Granted, I doubt many viewers -- even if unaware of the true story -- would assume the protagonist (especially as played by the always engaging actor) is going to fall to his death (especially in a PG-rated film, although I have no idea how the flick didn't get pegged with a PG-13, especially considering the comical view of Gordon-Levitt's full rear nudity or the view of a minor character with what has to be a joint in his hand while acting high).

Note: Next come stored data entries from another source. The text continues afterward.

theorem vadd (g : BitVec 3) (d : BitVec 5) (a : BitVec 5) (b : BitVec 5) (k : BitVec 3) (f : BitVec 3) (j : BitVec 1) (s : BitVec 1) : Statement (.vadd g d a b k f j s) := by
  have h0 := g.isLt
  have h1 := d.isLt
  have h2 := a.isLt
  have h3 := b.isLt
  have h4 := k.isLt
  have h5 := f.isLt
  have h6 := j.isLt
  have h7 := s.isLt
  unfold Statement
  rw [show encode (.vadd g d a b k f j s) = asm 0x4000000 [(g.toNat, 23), (d.toNat, 18), (a.toNat, 13), (b.toNat, 8), (k.toNat, 5), (f.toNat, 2), (j.toNat, 1), (s.toNat, 0)] from rfl]
  simp only [asm_cons, asm_nil]
  omega

theorem vsub (g : BitVec 3) (d : BitVec 5) (a : BitVec 5) (b : BitVec 5) (k : BitVec 3) (f : BitVec 3) (j : BitVec 1) (s : BitVec 1) : Statement (.vsub g d a b k f j s) := by
  have h0 := g.isLt
  have h1 := d.isLt
  have h2 := a.isLt
  have h3 := b.isLt
  have h4 := k.isLt
  have h5 := f.isLt
  have h6 := j.isLt
  have h7 := s.isLt
  unfold Statement
  rw [show encode (.vsub g d a b k f j s) = asm 0x8000000 [(g.toNat, 23), (d.toNat, 18), (a.toNat, 13), (b.toNat, 8), (k.toNat, 5), (f.toNat, 2), (j.toNat, 1), (s.toNat, 0)] from rfl]
  simp only [asm_cons, asm_nil]
  omega

theorem vmul (g : BitVec 3) (d : BitVec 5) (a : BitVec 5) (b : BitVec 5) (k : BitVec 3) (f : BitVec 3) (j : BitVec 1) (s : BitVec 1) : Statement (.vmul g d a b k f j s) := by
  have h0 := g.isLt
  have h1 := d.isLt
  have h2 := a.isLt
  have h3 := b.isLt
  have h4 := k.isLt
  have h5 := f.isLt
  have h6 := j.isLt
  have h7 := s.isLt
  unfold Statement
  rw [show encode (.vmul g d a b k f j s) = asm 0xc000000 [(g.toNat, 23), (d.toNat, 18), (a.toNat, 13), (b.toNat, 8), (k.toNat, 5), (f.toNat, 2), (j.toNat, 1), (s.toNat, 0)] from rfl]
  simp only [asm_cons, asm_nil]
  omega

theorem vfma (g : BitVec 3) (d : BitVec 5) (a : BitVec 5) (b : BitVec 5) (c : BitVec 5) (f : BitVec 3) : Statement (.vfma g d a b c f) := by
  have h0 := g.isLt
  have h1 := d.isLt
  have h2 := a.isLt
  have h3 := b.isLt
  have h4 := c.isLt
  have h5 := f.isLt
  unfold Statement
  rw [show encode (.vfma g d a b c f) = asm 0x10000000 [(g.toNat, 23), (d.toNat, 18), (a.toNat, 13), (b.toNat, 8), (c.toNat, 3), (f.toNat, 0)] from rfl]
  simp only [asm_cons, asm_nil]
  omega

theorem vfms (g : BitVec 3) (d : BitVec 5) (a : BitVec 5) (b : BitVec 5) (c : BitVec 5) (f : BitVec 3) : Statement (.vfms g d a b c f) := by
  have h0 := g.isLt
  have h1 := d.isLt
  have h2 := a.isLt
  have h3 := b.isLt
  have h4 := c.isLt
  have h5 := f.isLt
  unfold Statement
  rw [show encode (.vfms g d a b c f) = asm 0x14000000 [(g.toNat, 23), (d.toNat, 18), (a.toNat, 13), (b.toNat, 8), (c.toNat, 3), (f.toNat, 0)] from rfl]
  simp only [asm_cons, asm_nil]
  omega

theorem vfnma (g : BitVec 3) (d : BitVec 5) (a : BitVec 5) (b : BitVec 5) (c : BitVec 5) (f : BitVec 3) : Statement (.vfnma g d a b c f) := by
  have h0 := g.isLt
  have h1 := d.isLt
  have h2 := a.isLt
  have h3 := b.isLt
  have h4 := c.isLt
  have h5 := f.isLt
  unfold Statement
  rw [show encode (.vfnma g d a b c f) = asm 0x18000000 [(g.toNat, 23), (d.toNat, 18), (a.toNat, 13), (b.toNat, 8), (c.toNat, 3), (f.toNat, 0)] from rfl]
  simp only [asm_cons, asm_nil]
  omega

theorem vdiv (g : BitVec 3) (d : BitVec 5) (a : BitVec 5) (b : BitVec 5) (k : BitVec 3) (f : BitVec 3) (j : BitVec 1) : Statement (.vdiv g d a b k f j) := by
  have h0 := g.isLt
  have h1 := d.isLt
  have h2 := a.isLt
  have h3 := b.isLt
  have h4 := k.isLt
  have h5 := f.isLt
  have h6 := j.isLt
  unfold Statement
  rw [show encode (.vdiv g d a b k f j) = asm 0x1c000000 [(g.toNat, 23), (d.toNat, 18), (a.toNat, 13), (b.toNat, 8), (k.toNat, 5), (f.toNat, 2), (j.toNat, 1)] from rfl]
  simp only [asm_cons, asm_nil]
  omega

theorem vsqrt (g : BitVec 3) (d : BitVec 5) (a : BitVec 5) (k : BitVec 3) (f : BitVec 3) (j : BitVec 1) : Statement (.vsqrt g d a k f j) := by
  have h0 := g.isLt
  have h1 := d.isLt
  have h2 := a.isLt
  have h3 := k.isLt
  have h4 := f.isLt
  have h5 := j.isLt
  unfold Statement
  rw [show encode (.vsqrt g d a k f j) = asm 0x20000000 [(g.toNat, 23), (d.toNat, 18), (a.toNat, 13), (k.toNat, 5), (f.toNat, 2), (j.toNat, 1)] from rfl]
  simp only [asm_cons, asm_nil]
  omega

So, we get some flashback scenes of our daredevil back in France, getting lessons from a wily old circus pro (Ben Kingsley), falling for a street performer guitarist (Charlotte Le Bon) and finding a fellow artist as anarchist in a photographer (Clement Sibony) who will not only document the walk on film, but will also become the protagonist's main setup accomplice. They're eventually joined by a small crew of unlikely assistants (including Cesar Domboy as a math teacher who's deathly afraid of heights) and then set out to scope out the site, set up the rigging, and do the deed, so to speak.

Zemeckis infuses much of that earlier material with a sense of whimsy, but then starts delivering the sweaty palm material once the crew is atop one of the towers. Utilizing the spot-on and seamless work of his digital effects crew to put Gordon-Levitt atop the now long-gone twin towers, the director delivers sequences that literally had me wiping off my hands to keep them (and my notepad) dry. The final thirty minutes or so is truly gripping, edge of your seat material (although I imagine many a viewer will be wedged as far back as they can get if seeing this in the immensity and clarity of an IMAX 3D screen).

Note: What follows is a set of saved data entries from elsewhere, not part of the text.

/-- An output before its snapshot; one to be folded, counted and not, with and without a failure; one with an enabled flag; a trapping and
a quiet policy; a verdict on equal and on different signatures, held up and not; an arbitration's end. -/
theorem witness_OutputsVerdictsResidues :
    (let s := holding false (.mepi (anOutput [] none false none)) State.reset;
     s.cmd? 7 = some (theCmd false (.mepi (anOutput [] none false none))) ∧ (s.core 0).errP = [] ∧ (s.core 0).errS = [] ∧ (s.core 0).health.degraded = false) ∧
    (let p := aPress 1 false none;
     (State.reset.core 0).press.any (·.id == 7) = false ∧ (anOutput [] none false (some p)).slot = some p ∧ (anOutput [3] none true (some p)).counted = true ∧
     bits (anOutput [3] none true (some p)).bnd.toNat 32 2 = 3 ∧ (anOutput [] none true (some p)).fails = [] ∧ (anOutput [] (some 5) true (some p)).arith = some 5 ∧
     (∃ x ∈ (anOutput [3, 9] none true (some p)).fails, ∀ y ∈ (anOutput [3, 9] none true (some p)).fails, x ≤ y)) ∧
    (let s := running false id id id; (s.strand 0 0).life = .live ∧ (s.strand 0 0).trapped = false ∧ s.iss ≤ (0 : Fin 256).val) ∧
    (let s (sd : Word) (mend : Option (Mend × Nat)) (d : Bool) (a : Option Arb) (n : Nat) := holding false (.mepi (anOutput [] none true none))
        (withCore fun k => { k with press := [aPress sd d a], mender := mend, judgedAt := n });
     ((s 1 none false none 0).core 0).press.find? (·.id == 7) = some (aPress 1 false none) ∧ ((s 1 none false none 1).core 0).judgedAt = (s 1 none false none 1).time + 1 ∧
     ((((s 1 none false none 0).core 0).press.takeWhile (·.id != 7)).any (·.disputed) = false ∧ ((s 1 none false none 0).core 0).judgedAt ≠ (s 1 none false none 0).time + 1) ∧
     (aPress 1 false none).sigP = (aPress 1 false none).sigS ∧ (aPress 2 false none).sigP ≠ (aPress 2 false none).sigS ∧ ((s 2 none false none 0).core 0).mender = none ∧
     (anOutput [] none true none).route = none ∧
     (((s 2 (some (.tile 7, 10)) true (some anArb) 0).core 0).mender = some (.tile 7, 10) ∧
      ((s 2 (some (.tile 7, 10)) true (some anArb) 0).core 0).press.find? (·.id == 7) = some (aPress 2 true (some anArb)) ∧
      ((s 2 (some (.tile 7, 10)) true (some anArb) 0).core 0).waiting = [] ∧ ((s 2 (some (.tile 7, 10)) true (some anArb) 0).core 0).health.clear = false ∧
      anArb.undecided = false ∧ anArb.kind false (State.reset.core 0).health ≠ 3)) ∧
    ∃ r : Residue, ((withCore fun k => { k with mender := some (.residue r, 5) }).core 0).mender = some (.residue r, 5) := by
  refine ⟨?_, ?_, ?_, ?_, ⟨aResidue, rfl⟩⟩ <;> decide +kernel

end

/-! ## Witnesses: copies, atomics, the link and the collective -/

namespace Sys2Proof.Tests
open Sys2Proof Sys2Proof.Machine Sys2Proof.Claims

/-- Addresses of core 0's SPM and of near memory, and runs. -/
def spmVA (n : Nat) : Word := BitVec.ofNat 64 (0xFFFE * 2 ^ 48 + n)
def nearVA (n : Nat) : Word := BitVec.ofNat 64 (0xFFFD * 2 ^ 48 + n)
def aRun (p : Place) (adr n va : Nat) : Run := { place := p, addr := adr, len := n, va, shadow := none }

/-- Kernel 1 on core 0 with its partition, and the page at VA 0 pinned to a leaf. -/
def mapped (timed : Bool) (leaf : Word) (f : Core → Core) (t : Strand → Strand) : State :=
  { partitioned (running timed id f t) with pinsets := [{ kid := 1, die := 0, xs := [{ va := 0, block := false, leaf, bits0 := 0, bits1 := 0 }] }] }

def copyCmd (queued : Bool) (body : Body) : Cmd := { theCmd queued body with engine := .copy }
def copying (queued : Bool) (body : Body) : State := { running false id id id with cmds := [copyCmd queued body] }
def aCopy (sig : Option Word) (dst : Place) : Copy := fresh [aRun .dev 0 16 0] [aRun dst 0 16 0] .plain sig none 16 5 9
def aHostCopy : HostCopy := { src := [aRun .dev 0 16 0], dst := [aRun .host 0 16 0], coh := false, bar := none, bytes := 16, posted := false, buf := [] }
def pinAt (n : Nat) (k : Core) : Core := { k with pins := [{ mma := 0, space := .spm, regions := [(n, 1)], tiles := [0], outs := [], keep := none }] }

def aWalk : Walk := { id := 3, core := 0, strand := 0, page := 5, busy := true, old := none }
def anAtomic (p : Place) (size : Nat) : Atomic := { target := aRun p 0 size 0, size, op := 0, x := 1, cmp := 0, d := 1, fte := 0 }

end Sys2Proof.Tests

section
open Sys2Proof Sys2Proof.Machine Sys2Proof.Claims Sys2Proof.Tests

/-- A full queue; lengths 0, 16 and 2^26; ends that resolve in the own SPM and in near memory; a refused pair of ends; the last barrier
place at USER; a host page for CPYH, coherent and not. -/
theorem witness_CopyInstructions :
    (let s := { State.reset with cmds := List.replicate 8 (copyCmd true (.mcell 0 [.mac])) }; on s 0 ∧ 8 ≤ s.queueUsed s.cur.core .copy) ∧
    (let s := mapped false 0x5001B id (as [(1, spmVA 64), (2, nearVA 0), (3, 0xBBFF0), (4, 0)] ∘ xs [(2, 16)]);
     on s 0 ∧ s.queueUsed s.cur.core .copy < 8 ∧ ¬(0 < (x s 0).toNat % 2 ^ 32) ∧ (x s 2).toNat < 2 ^ 32 ∧ (0 < 16 ∧ 16 ≤ 2 ^ 26) ∧ bits (Claims.a s 1).toNat 48 16 = 0xFFFE ∧
     CopyForm.plain.endsOk 0 [((Claims.a s 1).toNat, 16)] [((Claims.a s 2).toNat, 16)] = true ∧
     CopyForm.plain.endsOk 0 [((Claims.a s 2).toNat, 16)] [((Claims.a s 2).toNat, 16)] = false ∧
     (CopyForm.quant 0 0).endsOk 0 [((Claims.a s 1).toNat, 128)] [((Claims.a s 2).toNat, 33)] = true ∧ CopyForm.bsram.endsOk 0 [((Claims.a s 1).toNat, 16)] [(0, 16)] = true ∧
     s.resolveAll false [((Claims.a s 1).toNat, 16)] = [aRun (.spm 0) 64 16 (spmVA 64).toNat].map (.run · false) ∧
     s.resolveAll true [((Claims.a s 2).toNat, 16)] = [aRun .near 0 16 (nearVA 0).toNat].map (.run · false) ∧
     s.pinnedByte 0 [aRun .near 0 16 (nearVA 0).toNat] = none ∧ (Claims.a s 3).toNat % 16 = 0 ∧ (Claims.a s 3).toNat + 16 ≤ spmEnd s ∧
     s.timed s.cur.core = false ∧ s.replica? s.cur.core = none ∧
     s.resolveAll false [((Claims.a s 4).toNat, 16)] = [aRun .host 0x50000 16 0].map (fun u => .run u (u.place == .host)) ∧
     ({ s with cohBase := 1 }.cohBase.toNat % 2 = 1 ∧ { s with cohBase := 1 }.cohBase.toNat / 2 ^ 36 = 0x50000 / 2 ^ 36)) := by
  refine ⟨⟨rfl, ?_⟩, rfl, ?_⟩ <;> decide +kernel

It's also a loving tribute to the former towers, with shot after shot of them (looking up at them, down the 100-plus stories and across from the top) likely to induce a sense of melancholy in those who still can't believe they're gone. And the closing shot, which fades out on those towers, affected me on an emotional level I wasn't expecting.

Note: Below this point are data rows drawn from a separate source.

-- ==== Sys2Proof/Syntax.lean ====
section
/-! DEFINITION. The commands the device takes: one constructor per row of spec/opcode_table.json, in its order. The
table gives no operands, so each row's operands are the model's (log entry 2): what the sender or the outside world
supplies with the event. -/

namespace Sys2Proof

/-- A Causeway master in the numbering of the violation counters (R46, R47). -/
abbrev Master := Fin 19

/-- SLAC and related management messages (R554, R557). -/
inductive SlacMsg | param | startAtten | sound | attenChar | match_ | setKey | validate
deriving DecidableEq, Repr

/-- How a transmission ends (R583, R596): sent, arbitration lost, or an error of code LEC that raises the transmit error counter
by what ISO 11898-1 gives. -/
inductive CanEnd | sent | lost | error (lec : Fin 8) (up : Fin 9)
deriving DecidableEq, Repr

/-- A received frame (R579): an 11-bit identifier stands in bits 28 to 18 of `id`. -/
structure CanFrame where
  esi : Bool
  xtd : Bool
  rtr : Bool
  id : BitVec 29
  fdf : Bool
  brs : Bool
  dlc : Fin 16
  data : List Byte
deriving DecidableEq, Repr

/-- What the wake logic of CB0 and CB1 has seen (R599, R600): the wake-up pattern, a wake-up frame (whether FD, at the chosen
rate), or its error counter above 31. -/
inductive CanWakeSign | pattern | frame (f : CanFrame) (rateOk : Bool) | errors
deriving DecidableEq, Repr

/-- What an engine's checks see: nothing, a residue mismatch (R249), an uncorrectable error in its coefficient or state RAM (R250). -/
inductive EngErr | none | residue | ram
deriving DecidableEq, Repr

/-- What a core writes of its interrupt controller (R51): priorities of sources, its enables, its threshold. -/
structure PlicSet where
  prio : List (Fin 256 × Fin 8) := []
  enable : Option (BitVec 256) := none
  threshold : Option (Fin 8) := none
deriving DecidableEq, Repr

/-- The 802.1AS event frames of a host link (R54), in ns after the start of the control period: when the received frame, being one,
arrived, and when the link has sent some since its last frame came. -/
structure EventTimes where
  rx : Option Nat := none
  tx : List Nat := []
deriving DecidableEq, Repr

/-- The outlets and piers that a fault names (R611). -/
structure FaultUnits where
  outlets : BitVec 8 := 0
  piers : BitVec 12 := 0
deriving DecidableEq, Repr

/-- What ECC has found since the last report (R25): errors corrected, and cells that it could not correct, with what they hold. -/
structure EccNote where
  fixed : Nat := 0
  bad : List Host.Cell := []
deriving DecidableEq, Repr

/-- What a wake finds (R716, R258): the content of the slot that Pylon streams, and the engines whose self-test fails. -/
structure Restream where
  slot : List Host.Cell
  selfTestFail : List (Fin 6) := []
deriving DecidableEq, Repr

/-- What may trigger an injected group (R312): an edge of pin GTRGk, the Span period event, an edge at its Truss port. -/
inductive GrdEvt | pin (k : Fin 4) (rising : Bool) | period | port
deriving DecidableEq, Repr

/-- A group of a unit, and the event. -/
structure GrdFire where
  g : Fin 4
  evt : GrdEvt
deriving DecidableEq, Repr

I wish the rest of the film had the same effect. Mind you, none of it's bad, but considering the light and whimsical approach before the white knuckle material begins, I was sort of hoping the scenes and sequences of the team prepping for the job would take on an "Ocean's Eleven" slick vibe. It's close, but not quite there, while we never really get to know what makes the protagonist tick, at least beyond what he tells us via his narration that occasionally pops up as temporal interludes.

So, in the end, it's a good but not great film, although the third act is something to see and concludes with a heartfelt emotional wallop. For that, "The Walk" scores a 6.5 out of 10 rating.